►

-- ==== Sys2Proof/Word.lean ====
section
/-! DEFINITION. The word types of the Nexel 9400 (R2, R65, R139) and the plain field helper.

Nothing here decides a behaviour of the part: the arithmetic of formats is in
`Sys2Proof/Machine/Fp.lean`, the maps that hold sparse state in `Sys2Proof/Machine/Sparse.lean`. -/

namespace Sys2Proof

/-- A scalar register, a system register, an engine register: 64 bits (R117). -/
abbrev Word := BitVec 64

/-- One byte of memory or scratchpad (R2). -/
abbrev Byte := BitVec 8

/-- A vector register: 2048 bits (R139). -/
abbrev VWord := BitVec 2048

/-- A horizontal control word: 256 bits (R34). -/
abbrev HWord := BitVec 256

/-- `bits(v, hi, lo)` of R9: bits [hi:lo] of `v` as an unsigned integer. -/
def bits (v hi lo : Nat) : Nat := v / 2 ^ lo % 2 ^ (hi + 1 - lo)

/-- Bit `n` of `v`. -/
def bit (v n : Nat) : Bool := v / 2 ^ n % 2 = 1

/-- The signed value of the `n`-bit pattern `v` (the integer behind `sext` of R9). -/
def sextInt (v n : Nat) : Int :=
  let u := v % 2 ^ n
  if 2 * u < 2 ^ n then (u : Int) else (u : Int) - (2 : Int) ^ n

/-- `trunc64(v)` of R9 on an exact integer. -/
def trunc64 (v : Int) : Word := BitVec.ofInt 64 v

end Sys2Proof
end

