/-- `br.x` (R28): pop count and signed offset. -/
structure BrxOp where
  g : BitVec 4
  n : BitVec 3
  off : BitVec 19
  deriving DecidableEq, Repr

/-- `loop` (R28): count register and unsigned offset. -/
structure LoopOp where
  g : BitVec 4
  rd : BitVec 6
  off : BitVec 16
  deriving DecidableEq, Repr

/-- `loopi` (R28): immediate count and unsigned offset. -/
structure LoopiOp where
  g : BitVec 4
  count : BitVec 12
  off : BitVec 10
  deriving DecidableEq, Repr

/-- `brv`, `brv.any`, `brv.all` (R28): mask register and signed offset. -/
structure BrvOp where
  g : BitVec 4
  m : BitVec 4
  off : BitVec 16
  deriving DecidableEq, Repr

/-- `trap`, `sys`: the 16-bit code. -/
structure TrapOp where
  g : BitVec 4
  code : BitVec 16
  deriving DecidableEq, Repr

/-- RR format with all three register fields (R24). -/
structure RROp where
  g : BitVec 4
  rd : BitVec 6
  rs1 : BitVec 6
  rs2 : BitVec 6
  deriving DecidableEq, Repr

/-- RR format with rd and rs1 only. -/
structure RUnOp where
  g : BitVec 4
  rd : BitVec 6
  rs1 : BitVec 6
  deriving DecidableEq, Repr

/-- `sel` (R126): fn names the selecting predicate. -/
structure SelOp where
  g : BitVec 4
  p : BitVec 4
  rd : BitVec 6
  rs1 : BitVec 6
  rs2 : BitVec 6
  deriving DecidableEq, Repr

/-- RI format (R24). -/
structure RIOp where
  g : BitVec 4
  rd : BitVec 6
  rs1 : BitVec 6
  imm : BitVec 10
  deriving DecidableEq, Repr

/-- RU format (R24). -/
structure RUOp where
  g : BitVec 4
  rd : BitVec 6
  imm : BitVec 16
  deriving DecidableEq, Repr

/-- CMP format (R24, R45); `r` is rs2 or imm6. -/
structure CmpOp where
  g : BitVec 4
  pair : BitVec 3
  ct : BitVec 3
  cc : BitVec 3
  rs1 : BitVec 6
  r : BitVec 6
  deriving DecidableEq, Repr

/-- `tbit` (R129): `c` is cc bit 0, `i` selects the immediate bit number. -/
structure TbitOp where
  g : BitVec 4
  pair : BitVec 3
  ct : BitVec 3
  c : BitVec 1
  i : BitVec 1
  rs1 : BitVec 6
  r : BitVec 6
  deriving DecidableEq, Repr

/-- `pmov`, `pmov.n` (R133). -/
structure PmovOp where
  g : BitVec 4
  pd : BitVec 4
  ps : BitVec 4
  deriving DecidableEq, Repr

/-- `pmov.get`, `pmov.set` (R133): the x register. -/
structure PfOp where
  g : BitVec 4
  r : BitVec 6
  deriving DecidableEq, Repr

/-- `mfsr`, `mtsr`, `erd`, `ewr`: register and index (R136, R267). -/
structure SrOp where
  g : BitVec 4
  rd : BitVec 6
  idx : BitVec 12
  deriving DecidableEq, Repr

/-- `fcvt` (R135): target and source format codes. -/
structure FcvtOp where
  g : BitVec 4
  rd : BitVec 6
  rs1 : BitVec 6
  dst : BitVec 4
  src : BitVec 4
  deriving DecidableEq, Repr
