-- ==== Sys2Proof/Decode.lean ====
section
/-! DEFINITION. Decode and encode: syllables, matrix beats, horizontal control words and logit words.

Decode is total on any bits. A syllable is checked in the order of R30 and rejected by the name of the
fault that the first failing check raises. A horizontal control word is checked in full (R38). The
encoder is written from the same tables and gives the word of a well-formed instruction. -/

namespace Sys2Proof

/-- The issue slots of a bundle that hold syllables or beats (R23). -/
inductive Slot where
  | c | s | e | va | vb | vc | vd | sfu | sc | h16 | x
  deriving DecidableEq, Repr

/-- The decode faults of a bundle (R30, R32, R40). -/
inductive DecErr where
  /-- `ILLEGAL_SYLLABLE`. -/
  | illegalSyllable
  /-- `ILLEGAL_SLOT`. -/
  | illegalSlot
  /-- `RESERVED_FIELD`. -/
  | reservedField
  deriving DecidableEq, Repr

/-- What a word of the instruction set is (R22, R34, R54). -/
inductive WordKind where
  | syllable | beat | scale | sfu | vector | logit
  deriving DecidableEq, Repr

namespace Dec

/-- The fields of a syllable (R24, Table 2). -/
def g (w : Nat) : BitVec 4 := BitVec.ofNat 4 w
def rd (w : Nat) : BitVec 6 := BitVec.ofNat 6 (w / 2 ^ 20)
def rs1 (w : Nat) : BitVec 6 := BitVec.ofNat 6 (w / 2 ^ 14)
def rs2 (w : Nat) : BitVec 6 := BitVec.ofNat 6 (w / 2 ^ 8)
def fn (w : Nat) : Nat := bits w 7 4
def imm16 (w : Nat) : BitVec 16 := BitVec.ofNat 16 (w / 2 ^ 4)
def gop (w : Nat) : GOp := ⟨g w⟩
def jr (w : Nat) : JrOp := ⟨g w, rs1 w⟩
def r2 (w : Nat) : Rs2Op := ⟨g w, rs1 w, rs2 w⟩
def rr (w : Nat) : RROp := ⟨g w, rd w, rs1 w, rs2 w⟩
def run (w : Nat) : RUnOp := ⟨g w, rd w, rs1 w⟩
def ri (w : Nat) : RIOp := ⟨g w, rd w, rs1 w, BitVec.ofNat 10 (w / 2 ^ 4)⟩
def ru (w : Nat) : RUOp := ⟨g w, rd w, imm16 w⟩
def br (w : Nat) : BrOp := ⟨g w, BitVec.ofNat 22 (w / 2 ^ 4)⟩
def brv (w : Nat) : BrvOp := ⟨g w, BitVec.ofNat 4 (w / 2 ^ 20), imm16 w⟩
def sr (w : Nat) : SrOp := ⟨g w, rd w, BitVec.ofNat 12 (w / 2 ^ 4)⟩
def cmp (w : Nat) : CmpOp :=
  ⟨g w, BitVec.ofNat 3 (w / 2 ^ 23), BitVec.ofNat 3 (w / 2 ^ 20), BitVec.ofNat 3 (w / 2 ^ 17),
    BitVec.ofNat 6 (w / 2 ^ 10), BitVec.ofNat 6 (w / 2 ^ 4)⟩
def tbit (w : Nat) : TbitOp :=
  ⟨g w, BitVec.ofNat 3 (w / 2 ^ 23), BitVec.ofNat 3 (w / 2 ^ 20), BitVec.ofNat 1 (w / 2 ^ 17),
    BitVec.ofNat 1 (w / 2 ^ 16), BitVec.ofNat 6 (w / 2 ^ 10), BitVec.ofNat 6 (w / 2 ^ 4)⟩
def rm (w : Nat) : RMOp :=
  ⟨g w, rd w, rs1 w, BitVec.ofNat 3 (w / 2 ^ 11), BitVec.ofNat 7 (w / 2 ^ 4)⟩
def rms (w : Nat) : RMSOp :=
  ⟨g w, rd w, rs1 w, BitVec.ofNat 3 (w / 2 ^ 11), BitVec.ofNat 3 (w / 2 ^ 8)⟩
def vmove (w : Nat) : VMoveOp := ⟨g w, BitVec.ofNat 1 (w / 2 ^ 26), rd w, rs1 w, rs2 w⟩
def mmem (w : Nat) : MMemOp := ⟨g w, BitVec.ofNat 4 (w / 2 ^ 20), rs1 w⟩
def cache (w : Nat) : CacheOp := ⟨g w, BitVec.ofNat 2 (w / 2 ^ 20), rs1 w, rs2 w⟩
def atomic (w : Nat) : AtOp :=
  ⟨g w, rd w, rs1 w, BitVec.ofNat 4 (w / 2 ^ 10), BitVec.ofNat 1 (w / 2 ^ 9),
    BitVec.ofNat 3 (w / 2 ^ 6), BitVec.ofNat 2 (w / 2 ^ 4)⟩
def eng (w : Nat) : EngOp :=
  ⟨g w, rs1 w, rs2 w, BitVec.ofNat 2 (w / 2 ^ 6), BitVec.ofNat 2 (w / 2 ^ 4)⟩
def trig (w : Nat) : TrigOp := ⟨g w, rs1 w, rs2 w, BitVec.ofNat 2 (w / 2 ^ 4)⟩
def ring (w : Nat) : BitVec 4 := BitVec.ofNat 4 (w / 2 ^ 20)
def radv (w : Nat) : RadvOp := ⟨g w, ring w, rs1 w⟩

/-- `bits(w, hi, lo)` is not zero. -/
def nz (w hi lo : Nat) : Bool := bits w hi lo != 0

/-- Step 4 of R30: the instruction unless a reserved or unused field is nonzero. -/
def res (bad : Bool) (i : Instr) : Except DecErr Instr :=
  if bad then .error .reservedField else .ok i

/-- Step 3 of R30: an unassigned sub-code. -/
def ill : Except DecErr Instr := .error .illegalSyllable

/-- Major 0x00 (Table 16) but for `nop`: fn 0 with another field nonzero has a reserved field set. -/
def control (w : Nat) : Except DecErr Instr :=
  match fn w with
  | 0 => .error .reservedField
  | 1 => res (nz w 25 8) (.region (gop w))
  | 2 => res (nz w 25 8) (.commit (gop w))
  | 3 => res (nz w 25 20 || nz w 13 8) (.ret (jr w))
  | 4 => res (nz w 25 8) (.lpop (gop w))
  | 5 => res (nz w 25 8) (.yield (gop w))
  | 6 => res (nz w 25 20 || nz w 13 8) (.jr (jr w))
  | 7 => res (nz w 25 20) (.twait (r2 w))
  | _ => ill

/-- Major 0x06 (R28). -/
def brvs (w : Nat) : Except DecErr Instr :=
  match bits w 25 24 with
  | 0 => .ok (.brv (brv w))
  | 1 => .ok (.brvAny (brv w))
  | 2 => .ok (.brvAll (brv w))
  | _ => ill

/-- Major 0x07. -/
def traps (w : Nat) : Except DecErr Instr :=
  match bits w 25 20 with
  | 0 => .ok (.trap ⟨g w, imm16 w⟩)
  | 1 => .ok (.sys ⟨g w, imm16 w⟩)
  | _ => ill

/-- Major 0x08 (Table 17). -/
def alu (w : Nat) : Except DecErr Instr :=
  match fn w with
  | 0 => .ok (.add (rr w)) | 1 => .ok (.sub (rr w)) | 2 => .ok (.and_ (rr w))
  | 3 => .ok (.or_ (rr w)) | 4 => .ok (.xor (rr w)) | 5 => .ok (.andn (rr w))
  | 6 => .ok (.shl (rr w)) | 7 => .ok (.shr (rr w)) | 8 => .ok (.sra (rr w))
  | 9 => .ok (.rot (rr w)) | 10 => .ok (.min (rr w)) | 11 => .ok (.max (rr w))
  | 12 => .ok (.minu (rr w)) | 13 => .ok (.maxu (rr w))
  | _ => ill

/-- Major 0x09 (Table 17). -/
def muldiv (w : Nat) : Except DecErr Instr :=
  match fn w with
  | 0 => .ok (.mul (rr w)) | 1 => .ok (.mulh (rr w)) | 2 => .ok (.mulhu (rr w))
  | 3 => .ok (.div (rr w)) | 4 => .ok (.divu (rr w)) | 5 => .ok (.rem (rr w))
  | 6 => .ok (.remu (rr w))
  | _ => ill
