/-- The region's entries pass to the memory system, behind those of earlier regions, and perform as far as they can
(R246); what follows them waits where one acts as an acquire (R239, R241). -/
def State.releaseEnts (s : State) (ctx : Nat) (l : List SEnt) : State :=
  let a := l.filter (fun e => e.acq != 0)
  let f := if a.any (fun e => e.spans.any (fun p => s.elsewhere p.1)) then 2 else if a.isEmpty then 0 else 1
  let d := if a.any (fun e => e.acq == 2) then 1 else 0
  (s.updCtx ctx (fun c => { c with
    drain := c.drain ++ l, fence := Nat.max c.fence f, fdrop := Nat.max c.fdrop d })).drainCtx ctx

/-- Releases the open region (REGION_RELEASE, R100 step 1, R103, R349, R390): buffered stores and atomics
perform in order, held deferred commands are released, slots and records settle. -/
def State.releaseRegion (s : State) (ctx : Nat) : State :=
  match (s.ctx ctx).region with
  | none => s
  | some r =>
    let core := coreOf ctx
    let s := s.updCtx ctx (fun c => { c with region := none })
    let s := s.releaseEnts ctx r.sbuf
    let mine (c : Cmd) : Bool := c.ctx == ctx && c.task == (s.ctx ctx).task && c.inRegion
    let held := s.cmds.filter (fun c => mine c && decide (c.st = CmdSt.held))
    let s := held.foldl State.releaseCmd s
    let s := { s with cmds := s.cmds.map (fun (c : Cmd) => if mine c then { c with inRegion := false } else c) }
    let s := (s.ctx ctx).ringSlots.foldl (fun s i => s.settleSlot core i) s
    s.updCtx ctx (fun c => { c with arrivals := c.arrivals.filter (fun a => !a.2.pend) })

/-- A slot holds what an engine fill armed: READY or FILLING by a fill (R108). -/
def TileEnt.armed (t : TileEnt) : Bool :=
  t.fill.isSome && (decide (t.state = .ready) || decide (t.state = .filling))

/-- The slot was armed, after the snapshot, by a stream that was issued before the region: it counts as in flight at
region entry (R317), and keeps its state through an abort (R104 step 4; assumption log 13). -/
def streamSlot (cur snap : TileEnt) : Bool :=
  match cur.fill with
  | none => false
  | some k => decide (k.kind = CmdKind.kv 8) && !k.inRegion && cur.armed && decide (cur.fill ≠ snap.fill)

/-- A slot after an abort (R104 steps 3 to 5): its snapshot state, or, for a fill that was in flight at
region entry, the state that fill has reached. -/
def State.abortSlot (s : State) (ctx slot : Nat) (snap : TileEnt) : State :=
  s.updTile (coreOf ctx) slot (fun cur =>
    let keep := (snap.state = .filling ∧ snap.inflight) ∨ streamSlot cur snap
    let t := if keep then cur else { snap with drains := cur.drains }
    let t := if t.state = .draining ∧ t.drains = 0 then { t with state := .ready } else t
    { t with relpend := false, pend := none })

/-- Rings after an abort: the snapshot's cursors (R100, R104), but the slots that a stream of before the region has
armed stay produced (assumption log 13). -/
def State.abortRings (s : State) (ctx : Nat) (snap : Snapshot) : List (Nat × Ring) :=
  snap.rings.map (fun kr =>
    let cur := sget Ring.none (s.ctx ctx).rings kr.1
    let live := cur.slots.any (fun i => streamSlot (s.tile (coreOf ctx) i) (sget TileEnt.reset snap.tiles i))
    (kr.1, if live then { kr.2 with pc := cur.pc } else kr.2))

/-- Aborts the open region, in the order of R104 (REGION_ABORT). -/
def State.abortRegion (s : State) (ctx : Nat) : State :=
  match (s.ctx ctx).region with
  | none => s
  | some r =>
    let mine (c : Cmd) : Bool := c.ctx == ctx && c.task == (s.ctx ctx).task && c.inRegion
    let held := s.cmds.filter (fun c => mine c && decide (c.st = CmdSt.held))
    let s := held.foldl (fun s c => (s.setStatus c 0 false 6 0).dropCmd c) s
    let rings := s.abortRings ctx r.snap
    let s := r.snap.tiles.foldl (fun s kt => s.abortSlot ctx kt.1 kt.2) s
    let s := { s with cmds := s.cmds.map (fun (c : Cmd) =>
      if mine c then { c with aborted := true, inRegion := false } else c) }
    s.updCtx ctx (fun c => { c with
      region := none, loops := r.snap.loops, acc := r.snap.acc, mpc := r.snap.mpc, rings := rings,
      pc := r.restart, arrivals := c.arrivals.map (fun a => (a.1, { a.2 with pend := false })) })

end Sys2Proof.Machine
end

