-- ==== Sys2Proof/Machine/Matrix.lean ====
section
/-! DEFINITION. The matrix array: PUSH, MAC and DRAIN beats, and scale loads (R175 to R195, R215, R81 to R84).
A meaning here runs under a true wide guard (R39). -/

namespace Sys2Proof.Machine

/-! ### The beat format table (R178 to R180) -/

/-- A beat format table entry (Table 2 of R178). -/
structure BeatFmt where
  rsv : Nat
  blay : Nat
  alay : Nat
  osat : Bool
  ofmt : Nat
  kb : Nat
  sp : Nat
  bsb : Nat
  bsm : Nat
  asb : Nat
  asm_ : Nat
  bfmt : Nat
  afmt : Nat
  deriving DecidableEq, Repr

def BeatFmt.ofWord (w : Word) : BeatFmt :=
  let v := w.toNat
  { rsv := bits v 63 37, blay := bits v 36 34, alay := bits v 33 31, osat := bit v 30, ofmt := bits v 29 26,
    kb := bits v 25 22, sp := bits v 21 20, bsb := bits v 19 16, bsm := bits v 15 14, asb := bits v 13 10,
    asm_ := bits v 9 8, bfmt := bits v 7 4, afmt := bits v 3 0 }

/-- The row of Table 3 of R179 that a pair of formats forms: floating, and sparsity admitted. -/
def pairRow (a b : Nat) : Option (Bool × Bool) :=
  let row (f : Nat) : Nat := match f with
    | 1 => 1 | 2 => 1 | 3 => 2 | 4 => 2 | 5 => 3 | 6 => 4 | 8 => 4 | 7 => 5 | _ => 0
  if row a = 0 || row a != row b then none
  else match row a with
    | 1 => some (true, false)
    | 2 => some (true, true)
    | 3 => some (true, true)
    | 4 => some (false, true)
    | _ => some (false, false)

/-- An output that a row of Table 3 admits. -/
def outOk (floating : Bool) (f : Nat) : Bool :=
  if floating then decide (f ≤ 4) else f == 10 || decide (f ≤ 2)

/-- Scale blocks per row or column (R180). -/
def blocksPer (fmt sp : Nat) : Nat :=
  let d := if sp = 0 then 384 else 768
  (d * 8 + 32 * elemBits fmt - 1) / (32 * elemBits fmt)

/-- A scale mode with its base register is admitted (R179, R180). -/
def scaleOk (mode base fmt sp : Nat) (floating : Bool) : Bool :=
  match mode with
  | 0 => true
  | 1 => floating && decide (base + (8 * blocksPer fmt sp + 63) / 64 ≤ 16)
  | 2 => floating
  | _ => false

/-- The roles of a beat. -/
inductive Role where
  | push | mac | drain
  deriving DecidableEq, Repr

/-- Step 2 of R179 for a role. -/
def BeatFmt.ok (m : BeatFmt) (r : Role) : Bool :=
  match pairRow m.afmt m.bfmt with
  | none => false
  | some (fl, sparse) =>
    match r with
    | .drain => outOk fl m.ofmt && (m.alay == 0 || m.alay == 5)
    | _ =>
      decide (1 ≤ m.kb) && decide (m.kb ≤ 12) && decide (m.sp < 3) && (sparse || m.sp == 0) &&
        (m.sp == 0 || m.kb == 12) && scaleOk m.asm_ m.asb m.afmt m.sp fl &&
        scaleOk m.bsm m.bsb m.bfmt m.sp fl &&
        (match r with
          | .push => m.blay == 0 || m.blay == 2 || m.blay == 3 || m.blay == 4
          | _ => m.alay == 0 || m.alay == 1 || m.alay == 6)

/-- The checks of R179, in their order. -/
def BeatFmt.check (m : BeatFmt) (r : Role) : Option Code :=
  if m.rsv ≠ 0 then some .reservedField else if m.ok r then none else some .formatMismatch

/-- The entry a beat names, as it stood at the end of the previous bundle (R178, R137). -/
def State.beatFmt (s : State) (n : BitVec 3) : BeatFmt := BeatFmt.ofWord (s.pre.fmtEnt n)

/-! ### Ring units (R181, R182) -/

/-- A unit at a consumer cursor. -/
inductive BeatUnit where
  | unit (slot addr : Nat)
  | wait
  | fault (f : FaultInfo)
  deriving DecidableEq, Repr

/-- Steps 1 and 2 of R182 for a consumed unit of `k` lines. -/
def State.takeUnit (s : State) (h : BitVec 4) (group : BitVec 1) (k : Nat) : BeatUnit :=
  match s.ringSpan h 0 k with
  | .error f => .fault f
  | .ok (slot, a) =>
    if (s.preTile slot).group ≠ group then .fault (s.info .ringMisuse)
    else match s.slotReady slot with
      | .error none => .wait
      | .error (some f) => .fault f
      | .ok _ => if s.scattering (linesAt a k) then .wait else .unit slot a

/-- Steps 3 and 4 of R182: the layout stated and the operand format against the slot's. -/
def TileEnt.stated (t : TileEnt) (layout fmt : Nat) (pushOfGen : Bool) : Option Code :=
  if layout ≠ 0 ∧ layout ≠ t.layout.toNat then some .layoutMismatch
  else if t.fmt.toNat ≠ fmt && !pushOfGen then some .formatMismatch
  else none

/-- Bank conflicts are checked last (R194). -/
def State.countLines (s : State) (a k : Nat) (f : State → State) : State :=
  match addLines s.issue.lines (linesAt a k) with
  | none => s.fault .bankConflict
  | some ls => f { s with issue := { s.issue with lines := ls } }

/-- Slots that a cursor must not leave as consumer: a DRAIN or a fill is under way in them (R205). -/
def State.notDone (s : State) (l : List Nat) : Bool :=
  l.any (fun i => decide ((s.preTile i).state = .filling) || decide ((s.preTile i).state = .draining))

/-- A beat that advances its consumer cursor by `c` lines, from where a `radv` of the bundle has left it, needs as many below
the producer cursor, as `radv` does: the fill level never exceeds the ring's length (R210, R212; assumption log 86). A slot
that is FILLING or DRAINING is not left (R205). -/
def State.pastFill (s : State) (o : BeatOp) (c : Nat) : Bool :=
  let r := s.cur.ring o.ring
  o.adv == 1 && (decide (r.fill < c) || s.notDone (ringLeaves s.preTile r (r.n + c) r.cc.toNat c))

/-- A consumer cursor moves by `c` lines, after the moves of earlier slots of the bundle (R212). -/
def State.moveConsumer (s : State) (h : BitVec 4) (c : Nat) : State :=
  let r := s.cur.ring h
  let core := coreOf s.issue.ctx
  let gone := ringLeaves (s.tile core) r (r.n + c) r.cc.toNat c
  let s := s.updCur (fun x => x.setRing h { r with cc := r.cc + BitVec.ofNat 32 c })
  let inR := s.cur.inRegion
  gone.foldl (fun s i => s.leaveConsumer core i inR) s

/-- A producer cursor moves by `c` lines (R212). -/
def State.moveProducer (s : State) (h : BitVec 4) (c : Nat) : State :=
  let r := s.cur.ring h
  let core := coreOf s.issue.ctx
  let gone := ringLeaves (s.tile core) r (r.n + c) r.pc.toNat c
  let s := s.updCur (fun x => x.setRing h { r with pc := r.pc + BitVec.ofNat 32 c })
  gone.foldl (fun s i => s.updTile core i TileEnt.leaveProducer) s

/-! ### PUSH (R187 to R190, R195) -/

/-- The B latch is written; a MAC may use it after `lat` cycles (R184). -/
def State.putLatch (s : State) (l : Latch) (lat : Nat) : State :=
  let now := s.now s.issue.ctx
  s.updCur (fun c => ({ c with latch := some l }).avail keyLatch now lat)

/-- Columns of a dense unit: 384 bytes each. -/
def denseCols (u : Nat) : List Nat := (List.range 8).map (fun c => el 3072 u c)

/-- Index of the first generator record of a unit that is not well formed. -/
def badRecord (u : Nat) : Option Nat := (List.range 48).find? (fun i => !recOk (el 64 u i))

/-- The latched columns of 48 generator records (R195). -/
def genCols (u bfmt : Nat) : List Nat :=
  (List.range 8).map (fun c =>
    packEl (elemBits bfmt) ((List.range 6).flatMap (fun b => genExpand (el 64 u (6 * c + b)) bfmt)))

/-- The 768-byte metadata word at an address, read as a load of its six lines that the L2 serves, as the word is to be coherent:
it waits for a word of another package's memory, and a budget may hold it (R189, R396, R402). -/
def State.metaWord (s : State) (va : Nat) (k : Nat → State → State) : State :=
  s.loadBy .l2 ((List.range 6).map (fun i => ((va + 128 * i) % 2 ^ 60, 128))) (fun vs _ s => k (packEl 1024 vs) s)

/-- Number of set bits of a 16-bit mask. -/
def popc16 (v : Nat) : Nat := ((List.range 16).filter (fun i => bit v i)).length

/-- Index of the first metadata mask whose count is not `n` (R190). -/
def badMask (w n : Nat) : Option Nat := (List.range 384).find? (fun i => popc16 (el 16 w i) ≠ n)

/-- A sparse column: each kept position takes the next kept byte, in ascending position (R190). -/
def spreadKept (kept mask : Nat) : Nat → Nat → Nat → Nat
  | 0, _, _ => 0
  | f + 1, pos, m =>
    if bit mask pos then el 8 kept m + 256 * spreadKept kept mask f (pos + 1) (m + 1)
    else 256 * spreadKept kept mask f (pos + 1) m

/-- Kept masks of 768 bits, and columns of 768 dense bytes (R190). -/
def sparseCols (u w : Nat) : List Nat × List Nat :=
  let masks := (List.range 8).map (fun c => el 768 w c)
  (masks.mapIdx (fun c m => spreadKept (el 3072 u c) m 768 0 0), masks)

/-- A PUSH of generator records (R195). -/
def pushGen (o : BeatOp) (m : BeatFmt) (a : Nat) (s : State) : State :=
  let u := s.curCore.spRead a 384
  if !(m.bfmt == 3 || m.bfmt == 4 || m.bfmt == 6) || m.sp != 0 || m.kb != 12 then s.fault .formatMismatch
  else if s.pastFill o 3 then s.fault .ringMisuse
  else match badRecord u with
    | some i => s.faultAt .formatMismatch (Config.recordName (a + 8 * i)).toNat
    | none =>
      s.countLines a 3 (fun s =>
        let s := s.putLatch ⟨genCols u m.bfmt, [], m.bfmt, 0⟩ 8
        if o.adv = 1 then s.moveConsumer o.ring 3 else s)

/-- A dense or sparse PUSH (R187, R189, R190). A sparse one leaves `ctx.mpc` 768 past its value from before the bundle, even
where an `mtsr` of the bundle has written it: X is the last slot (assumption log 87). -/
def pushUnit (o : BeatOp) (m : BeatFmt) (a : Nat) (s : State) : State :=
  let u := s.curCore.spRead a 3072
  let fin (l : Latch) (s : State) : State :=
    s.countLines a 24 (fun s =>
      let s := s.putLatch l 1
      if o.adv = 1 then s.moveConsumer o.ring 24 else s)
  if s.pastFill o 24 then s.fault .ringMisuse
  else if m.sp = 0 then fin ⟨denseCols u, [], m.bfmt, 0⟩ s
  else
    let mpc := s.pre.mpc.toNat
    if mpc % 128 ≠ 0 then s.faultAt .misaligned mpc
    else
      s.metaWord mpc (fun w s =>
        match badMask w (if m.sp = 1 then 4 else 8) with
        | some i => s.faultAt .sparseMeta (mpc + 2 * i)
        | none =>
          let (cols, kept) := sparseCols u w
          fin ⟨cols, kept, m.bfmt, m.sp⟩ (s.updCur (fun c => { c with mpc := s.pre.mpc + 768 })))

def execPush (o : BeatOp) (s : State) : Out :=
  let m := s.beatFmt o.mft
  .next (match m.check .push with
    | some c => s.fault c
    | none =>
      let r := s.pre.ring o.ring
      let gen := match ringAt s.preTile r r.cc.toNat with
        | some (slot, _) => (s.preTile slot).fmt == 11
        | none => false
      match s.takeUnit o.ring 1 (if gen then 3 else 24) with
      | .wait => s.stall
      | .fault f => s.fail f
      | .unit slot a =>
        match (s.preTile slot).stated m.blay m.bfmt gen with
        | some c => s.fault c
        | none => if gen then pushGen o m a s else pushUnit o m a s)

/-! ### MAC (R191, R81, R83) -/

/-- Row `r` of an A unit in plain order: SWZ permutes its 16-byte pieces (R209). -/
def unitRow (u rowBytes : Nat) (swz : Bool) (r : Nat) : Nat :=
  let row := el (8 * rowBytes) u r
  if swz then packEl 128 ((List.range (rowBytes / 16)).map (fun q => el 128 row (q ^^^ r))) else row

◄

Task to carry out: Output the records above exactly, from their first line through the line that contains "16-bit code. -/", and add nothing.

Response to this exercise:
-- ==== Sys2Proof/Word.lean ====
section
/-! DEFINITION. The word types of the Nexel 9400 (R2, R65, R139) and the plain field helper.

Nothing here decides a behaviour of the part: the arithmetic of formats is in
`Sys2Proof/Machine/Fp.lean`, the maps that hold sparse state in `Sys2Proof/Machine/Sparse.lean`. -/

namespace Sys2Proof

/-- A scalar register, a system register, an engine register: 64 bits (R117). -/
abbrev Word := BitVec 64

/-- One byte of memory or scratchpad (R2). -/
abbrev Byte := BitVec 8

/-- A vector register: 2048 bits (R139). -/
abbrev VWord := BitVec 2048

/-- A horizontal control word: 256 bits (R34). -/
abbrev HWord := BitVec 256

/-- `bits(v, hi, lo)` of R9: bits [hi:lo] of `v` as an unsigned integer. -/
def bits (v hi lo : Nat) : Nat := v / 2 ^ lo % 2 ^ (hi + 1 - lo)

/-- Bit `n` of `v`. -/
def bit (v n : Nat) : Bool := v / 2 ^ n % 2 = 1

/-- The signed value of the `n`-bit pattern `v` (the integer behind `sext` of R9). -/
def sextInt (v n : Nat) : Int :=
  let u := v % 2 ^ n
  if 2 * u < 2 ^ n then (u : Int) else (u : Int) - (2 : Int) ^ n

/-- `trunc64(v)` of R9 on an exact integer. -/
def trunc64 (v : Int) : Word := BitVec.ofInt 64 v

end Sys2Proof
end

/-- `br.x` (R28): pop count and signed offset. -/
structure BrxOp where
  g : BitVec 4
  n : BitVec 3
  off : BitVec 19
  deriving DecidableEq, Repr

/-- `loop` (R28): count register and unsigned offset. -/
structure LoopOp where
  g : BitVec 4
  rd : BitVec 6
  off : BitVec 16
  deriving DecidableEq, Repr

/-- `loopi` (R28): immediate count and unsigned offset. -/
structure LoopiOp where
  g : BitVec 4
  count : BitVec 12
  off : BitVec 10
  deriving DecidableEq, Repr

/-- `brv`, `brv.any`, `brv.all` (R28): mask register and signed offset. -/
structure BrvOp where
  g : BitVec 4
  m : BitVec 4
  off : BitVec 16
  deriving DecidableEq, Repr

/-- `trap`, `sys`: the 16-bit code. -/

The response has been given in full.